Well, lets think about this. You said you are very family-oriented right? That would cut out most cats besides lions. Dogs are very pack-oriented. And there are a wide variety of them.
Just go from there. =]


----------



## BackwardsButterfly (Oct 31, 2009)

XD I asked a friend of mine if they thought I acted more like a cat or a dog, he said cat. So I went and looked up cats I may have things in common to and boom- British shorthair- shy at first but when I warm up to you, I'll love you to pieces


----------



## Zhael (Oct 31, 2009)

I have two, Zhael Christopher Fall, a black wolf and Salflop Ryan Baker, a mouse/rabbit hybrid. Each is an extreme of my personality, but Zhael fits me more.  I've been working on a third and final fursona, which is an equalibrium of the two, but I don't know if I'll finish him/her.


----------



## BackwardsButterfly (Oct 31, 2009)

D: your avatar made me squee softly, sir


Also...

WHO PUT BACON IN THE SOAP?! D:


----------



## Zhael (Oct 31, 2009)

BackwardsButterfly said:


> D: your avatar made me squee softly, sir
> 
> 
> Also...
> ...


I put it there!

EDIT:
I see that quote a lot from a friend of mine ^^


----------



## Moxie Sideshow (Oct 31, 2009)

I have two.

Both lapine.  One masculine, one feminine.

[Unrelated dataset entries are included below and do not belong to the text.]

-- ==== Sys2Proof/Tests/Slice0.lean ====
section
/-! SUPPORT. Tests: expected values are taken from 95_test_vectors.md or written out by hand from 30_encoding.md. The
`witness_` theorems show that the hypotheses of the obligation they name can be met, clause by clause. -/

namespace Sys2Proof.Tests

open Sys2Proof.Machine Sys2Proof.Spec

/-! ### Helpers -/

/-- The reset state with a silent transport (95_test_vectors.md section 0: every further answer is `none`). -/
def idle : State := { State.reset with env := { Env.initial with rxTail := .repeating [] } }

/-- What a host issues next: PARSER_CLEAR, once the block is IDLE. -/
def later : List HostEvent := [⟨none, .op { op := 0x00 }⟩]

/-- A host that issues this operation and another after it, and these answers of the transport. -/
def issuing (r : Request) (rx : List (Option Byte)) : State :=
  { idle with env := { idle.env with host := ⟨none, .op r⟩ :: later, rx := rx } }

/-- The parser after these bytes, from reset. -/
def parsed (bs : List Byte) : Parser :=
  match feed Params.default Parser.reset bs with
  | .ok P => P
  | .error _ => Parser.reset

/-- IDLE with the parser after these bytes. -/
def idleAfter (bs : List Byte) : State := { idle with P := parsed bs }

/-- An exchange in progress: the parser after these bytes, the transport's next answers, a host that waits. -/
def receiving (a : Activity) (bs : List Byte) (rx : List (Option Byte)) : State :=
  { idle with
    P := parsed bs
    D := { idle.D with phase := .rx, activity := a }
    env := { idle.env with host := later, rx := rx } }

/-- This frame in TXBUF with phase TX. -/
def sending (a : Activity) (f : List Byte) : State := launch a f idle

/-- A SCAN between two pings. -/
def scanning (next last : Nat) : State :=
  { idle with
    D := { idle.D with
      phase := .scan, activity := .scan, scanId := BitVec.ofNat 8 next, scanEnd := BitVec.ofNat 9 last }
    env := { idle.env with host := later } }

/-- A SCAN that waits for the reply to a PING. -/
def pinging (next last : Nat) (rx : List (Option Byte)) : State :=
  { scanning next last with
    D := { (scanning next last).D with phase := .rx }
    env := { idle.env with host := later, rx := rx } }

/-- The result register of a next state. -/
def resultOf : StepOutcome → Option Result
  | .next s => some s.D.result
  | _ => none

/-- The frame in TXBUF of a next state in phase TX. -/
def frameOf : StepOutcome → Option (List Byte)
  | .next s => if s.D.phase = .tx then (txFrame s).toOption else none
  | _ => none

/-- The frames a next state has transmitted, and its phase. -/
def sentOf : StepOutcome → Option (List (List Byte) × Phase)
  | .next s => some (s.env.sent, s.D.phase)
  | _ => none

/-- The refusal that ended it. -/
def refusalOf : StepOutcome → Option Refusal
  | .refused r => some r
  | _ => none

/-- The parser of a next state. -/
def parserOf : StepOutcome → Option Parser
  | .next s => some s.P
  | _ => none

/-! ### WellFormed refuses an ill-formed term, check by check -/

theorem test_wellFormed_target :
    [Instr.cmdPing 0xFF, .cmdRead 0xFF 0 0, .cmdReset 0xFF, .cmdWrite 0xFF 0 [], .cmdRegWrite 0xFF 0 []].map
      (wellFormed Params.default) = [false, false, false, false, false] := by decide

theorem test_wellFormed_data :
    wellFormed Params.default (.cmdWrite 1 0 (List.replicate 253 0)) = false ∧
      wellFormed Params.default (.cmdRegWrite 1 0 (List.replicate 253 0)) = false := by decide +kernel

theorem test_wellFormed_syncWrite_shape :
    [Instr.cmdSyncWrite 0 [1, 2] [[]], .cmdSyncWrite 0 [] [], .cmdSyncWrite 0 [1, 2] [[1], []]].map
      (wellFormed Params.default) = [false, false, false] := by decide

theorem test_wellFormed_syncWrite_size :
    wellFormed Params.default (.cmdSyncWrite 0 (List.replicate 84 0) (List.replicate 84 [0, 0])) = false := by
  decide

theorem test_wellFormed_accepts :
    [Instr.cmdPing 0xFD, .cmdPing 0xFE, .cmdWrite 1 0 (List.replicate 252 0), .cmdSyncWrite 0 [1, 1] [[2], [3]],
      .cmdAction, .reserved06].map (wellFormed Params.default) = [true, true, true, true, true, true] := by decide +kernel

/-! ### Decode: command frames, byte for byte from R65 to R78 and 95_test_vectors.md section 2.8 -/

theorem test_decode_cmdPing :
    decode Params.default (.frame [0xFF, 0xFF, 0x01, 0x02, 0x01, 0xFB]) = .ok (.cmdPing 0x01) := by decide

theorem test_decode_cmdRead :
    decode Params.default (.frame [0xFF, 0xFF, 0x01, 0x04, 0x02, 0x2B, 0x01, 0xCC]) =
      .ok (.cmdRead 0x01 0x2B 0x01) := by decide

theorem test_decode_cmdWrite :
    decode Params.default (.frame [0xFF, 0xFF, 0x01, 0x05, 0x03, 0x18, 0x01, 0x00, 0xDD]) =
      .ok (.cmdWrite 0x01 0x18 [0x01, 0x00]) := by decide

theorem test_decode_cmdRegWrite :
    decode Params.default (.frame [0xFF, 0xFF, 0x01, 0x05, 0x04, 0x1E, 0xF4, 0x01, 0xE2]) =
      .ok (.cmdRegWrite 0x01 0x1E [0xF4, 0x01]) := by decide

theorem test_decode_cmdAction :
    decode Params.default (.frame [0xFF, 0xFF, 0xFE, 0x02, 0x05, 0xFA]) = .ok .cmdAction := by decide

theorem test_decode_cmdReset :
    decode Params.default (.frame [0xFF, 0xFF, 0x00, 0x02, 0x06, 0xF7]) = .ok (.cmdReset 0x00) := by decide

theorem test_decode_cmdSyncWrite :
    decode Params.default
        (.frame [0xFF, 0xFF, 0xFE, 0x0A, 0x83, 0x1E, 0x02, 0x01, 0x00, 0x02, 0x02, 0x00, 0x03, 0x4C]) =
      .ok (.cmdSyncWrite 0x1E [0x01, 0x02] [[0x00, 0x02], [0x00, 0x03]]) := by decide

/-- The encoder writes the same bytes. -/
theorem test_encode_cmdSyncWrite :
    encode Params.default (.cmdSyncWrite 0x1E [0x01, 0x02] [[0x00, 0x02], [0x00, 0x03]]) =
      .frame [0xFF, 0xFF, 0xFE, 0x0A, 0x83, 0x1E, 0x02, 0x01, 0x00, 0x02, 0x02, 0x00, 0x03, 0x4C] := by decide

/-! ### Decode: the 32 selectors of R84 with the operand fields of R85 -/

theorem test_decode_parser_ops :
    [decodeRequest { op := 0b00000 }, decodeRequest { op := 0b00001, b := 0xA5 }, decodeRequest { op := 0b00010 },
      decodeRequest { op := 0b00011 }, decodeRequest { op := 0b00100 }, decodeRequest { op := 0b00101 }] =
    [.parserClear, .processByte 0xA5, .getDeviceId, .getErrorCode, .getPayload, .getStatusRaw] := by decide

theorem test_decode_codec_ops :
    [decodeRequest { op := 0b01000, bytes := [1, 2] }, decodeRequest { op := 0b01001, bytes := [3] },
      decodeRequest { op := 0b01010, id := 4, cmd := 0b101, bytes := [6] }] =
    [.checksum [1, 2], .validate [3], .encodeOp 4 5 [6]] := by decide

theorem test_decode_dispatcher_ops :
    [decodeRequest { op := 0b10000, id := 1 }, decodeRequest { op := 0b10001, id := 1, offset := 2, count := 3 },
      decodeRequest { op := 0b10010, id := 1, offset := 2, bytes := [4] },
      decodeRequest { op := 0b10011, id := 1, offset := 2, bytes := [5] }, decodeRequest { op := 0b10100, id := 6 },
      decodeRequest { op := 0b10101 }, decodeRequest { op := 0b10110, offset := 2, bytes := [7], values := [[8]] },
      decodeRequest { op := 0b10111, id := 9, total := 300 }] =
    [.ping 1, .read 1 2 3, .write 1 2 [4], .regWrite 1 2 [5], .resetDevice 6, .action, .syncWrite [7] 2 [[8]],
      .scan 9 300] := by decide

theorem test_decode_reserved_ops :
    [decodeRequest { op := 0b00110 }, decodeRequest { op := 0b00111 }, decodeRequest { op := 0b01011 },
      decodeRequest { op := 0b01100 }, decodeRequest { op := 0b01101 }, decodeRequest { op := 0b01110 },
      decodeRequest { op := 0b01111 }, decodeRequest { op := 0b11000 }, decodeRequest { op := 0b11001 },
      decodeRequest { op := 0b11010 }, decodeRequest { op := 0b11011 }, decodeRequest { op := 0b11100 },
      decodeRequest { op := 0b11101 }, decodeRequest { op := 0b11110 }, decodeRequest { op := 0b11111 }] =
    [.reserved06, .reserved07, .reserved0b, .reserved0c, .reserved0d, .reserved0e, .reserved0f, .reserved18,
      .reserved19, .reserved1a, .reserved1b, .reserved1c, .reserved1d, .reserved1e, .reserved1f] := by decide

/-! ### Decode rejects by name -/

theorem test_decode_rejects :
    [decodeFrame Params.default [0xFF, 0xFF, 0x01, 0x02],
      decodeFrame Params.default [0xFF, 0xFE, 0x01, 0x02, 0x01, 0xFB],
      decodeFrame Params.default [0xFF, 0xFF, 0x01, 0x03, 0x01, 0xFA],
      decodeFrame Params.default [0xFF, 0xFF, 0x01, 0x02, 0x01, 0xFC],
      decodeFrame Params.default [0xFF, 0xFF, 0xFF, 0x02, 0x01, 0xFD],
      decodeFrame Params.default [0xFF, 0xFF, 0x01, 0x02, 0x07, 0xF5],
      decodeFrame Params.default [0xFF, 0xFF, 0x01, 0x03, 0x01, 0x00, 0xFA],
      decodeFrame Params.default [0xFF, 0xFF, 0x01, 0x02, 0x05, 0xF7]] =
    [.error .tooShort, .error .badPreamble, .error .badLength, .error .badChecksum, .error .badTarget,
      .error .unknownCommand, .error .badPayload, .error .badPayload] := by decide

theorem test_decodeTableWord :
    decodeTableWord 8 0x83 = some (.cmdSyncWrite 0 [0] [[]]) ∧ decodeTableWord 8 0x17 = some (.scan 0 0) ∧
      decodeTableWord 8 0x40 = none := by decide

/-! ### Codec: 95_test_vectors.md sections 2.1 to 2.3 -/

theorem test_checksum_source_example :
    resultOf (exec (.checksum [0x01, 0x05, 0x03, 0x18, 0x01, 0x00]) idle) = some (.ok .none (.byte 0xDD)) := by decide

theorem test_checksum_wraps :
    resultOf (exec (.checksum [0xFF, 0xFF, 0xFF]) idle) = some (.ok .none (.byte 0x02)) := by decide

theorem test_validate_true :
    resultOf (exec (.validate [0xFF, 0xFF, 0x01, 0x03, 0x00, 0x20, 0xDB]) idle) = some (.ok .none (.bool true)) := by
  decide

theorem test_validate_length :
    resultOf (exec (.validate [0xFF, 0xFF, 0x01, 0x03, 0x00, 0xFC]) idle) = some (.ok .none (.bool false)) := by
  decide

theorem test_encode_source_example :
    resultOf (exec (.encodeOp 0x01 2 [0x18, 0x01, 0x00]) idle) =
      some (.ok .none (.bytes [0xFF, 0xFF, 0x01, 0x05, 0x03, 0x18, 0x01, 0x00, 0xDD])) := by decide

theorem test_encode_first_error :
    resultOf (exec (.encodeOp 0xFF 0 (List.replicate 254 0)) idle) = some (.error (.validation .id)) ∧
      resultOf (exec (.encodeOp 0xFF 7 (List.replicate 254 0)) idle) = some (.error (.fault .illegalOp)) := by decide

/-! ### Parser: 95_test_vectors.md sections 2.4 to 2.7 -/

theorem test_processByte_completes :
    resultOf (exec (.processByte 0xDB) (idleAfter [0xFF, 0xFF, 0x01, 0x03, 0x00, 0x20])) =
      some (.ok .none (.byte 1)) := by decide

theorem test_processByte_third_marker_is_the_id :
    resultOf (exec (.processByte 0x01) (idleAfter [0xFF, 0xFF, 0xFF])) = some (.ok .malformed (.byte 2)) := by decide

theorem test_parserClear :
    parserOf (exec .parserClear (idleAfter [0xFF, 0xFF, 0x01, 0x02, 0x00, 0xFD])) = some Parser.reset := by decide

theorem test_getDeviceId :
    resultOf (exec .getDeviceId (idleAfter [0xFF, 0xFF, 0x01, 0x02, 0x00, 0xFC])) = some (.ok .none (.byte 0x01)) := by
  decide

theorem test_getDeviceId_failed :
    resultOf (exec .getDeviceId (idleAfter [0xFF, 0xFF, 0x01, 0x02, 0x00, 0xFD])) =
      some (.error (.fault .notComplete)) := by decide

theorem test_getErrorCode :
    resultOf (exec .getErrorCode (idleAfter [0xFF, 0xFF, 0x01, 0x02, 0x24, 0xD8])) =
      some (.ok .overheating .empty) := by decide

theorem test_getPayload :
    resultOf (exec .getPayload (idleAfter [0xFF, 0xFF, 0x01, 0x04, 0x00, 0xFF, 0xFF, 0xFC])) =
      some (.ok .none (.bytes [0xFF, 0xFF])) := by decide

theorem test_getStatusRaw :
    resultOf (exec .getStatusRaw (idleAfter [0xFF, 0xFF, 0x01, 0x02, 0x24, 0xD8])) =
      some (.ok .none (.byte 0x24)) := by decide

/-- 95_test_vectors.md section 2.6. -/
theorem test_resolve :
    [0x00, 0x01, 0x02, 0x04, 0x08, 0x10, 0x20, 0x40, 0x80, 0x24, 0x22, 0x09, 0x12, 0x41, 0x81, 0x82, 0xFF].map
      (resolve Params.default) =
    [.none, .inputVoltage, .angleLimit, .overheating, .range, .checksum, .overload, .instruction, .reserved,
      .overheating, .overload, .range, .checksum, .instruction, .inputVoltage, .angleLimit, .overheating] := by decide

To be honest, most of my time is spent in the female fursona - it's the one I most closely identify with.  Her identity, in relation to the RL me, is something I share with only a precious few people.

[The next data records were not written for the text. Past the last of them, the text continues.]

-- ==== Sys2Proof/Machine/Handler.lean ====
section
/-!
DEFINITION. The step handler (43_step_handler.md): MATCH and TICK.
-/

namespace Sys2Proof.Machine

/-- MATCH (R120): always enabled; PEND is set, whatever IE and TC are (D21). -/
def execCompareMatch (s : State) : Result := .next { s with pend := true }

/-- TICK takes its pending flag on entry (R121, R150). -/
def consumePending (s : State) : State := { s with pend := false }

/-- TICK away from the target: one STEP, and the channel is re-armed relative to its compare value (R121, R122). -/
def tickStep (s : State) : State := advanceChannelCompareBy s.stepSpeed (stepCoil s)

/-- TICK at the target: the stop path (R121, R123). -/
def tickStop (s : State) : State :=
  { disableChannelInterrupt (readChannelCompareRegister s) with
    busy := false
    phase := .idle }

/-- TICK (R121): held unless `IE = 1` and `PEND = 1`. -/
def execTick (s : State) : Result :=
  if s.tickEnabled then
    let s := consumePending s
    .next (if s.atTarget then tickStop s else tickStep s)
  else held s

end Sys2Proof.Machine
end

At least for now.  She is mine, and I protect her.


----------



## Soka (Nov 3, 2009)

Cats can be quite family oriented. Four of my fur kids are cats. Tyran, Ramman, Liam, and Miki. Miki tends to be shy and a loner (but she has her moments of "OmG! pet me!") but Ramman and Liam are definitely family oriented cats. It is much like a parent/child relationship. And the two of them are much like young brothers. They stick up for each other, cause the most trouble, and stick with each other. 

I have only one fursona but multiple characters. I tend to put different aspects of my personality into my characters but my entire personality is in my fursona.


----------



## Vatz (Nov 7, 2009)

I have waaaay too many to count. It's just that most are only used once or twice every now and then, as I stick mostly with my three Faukish characters (Vatz, Vix, and their son Adrian).


----------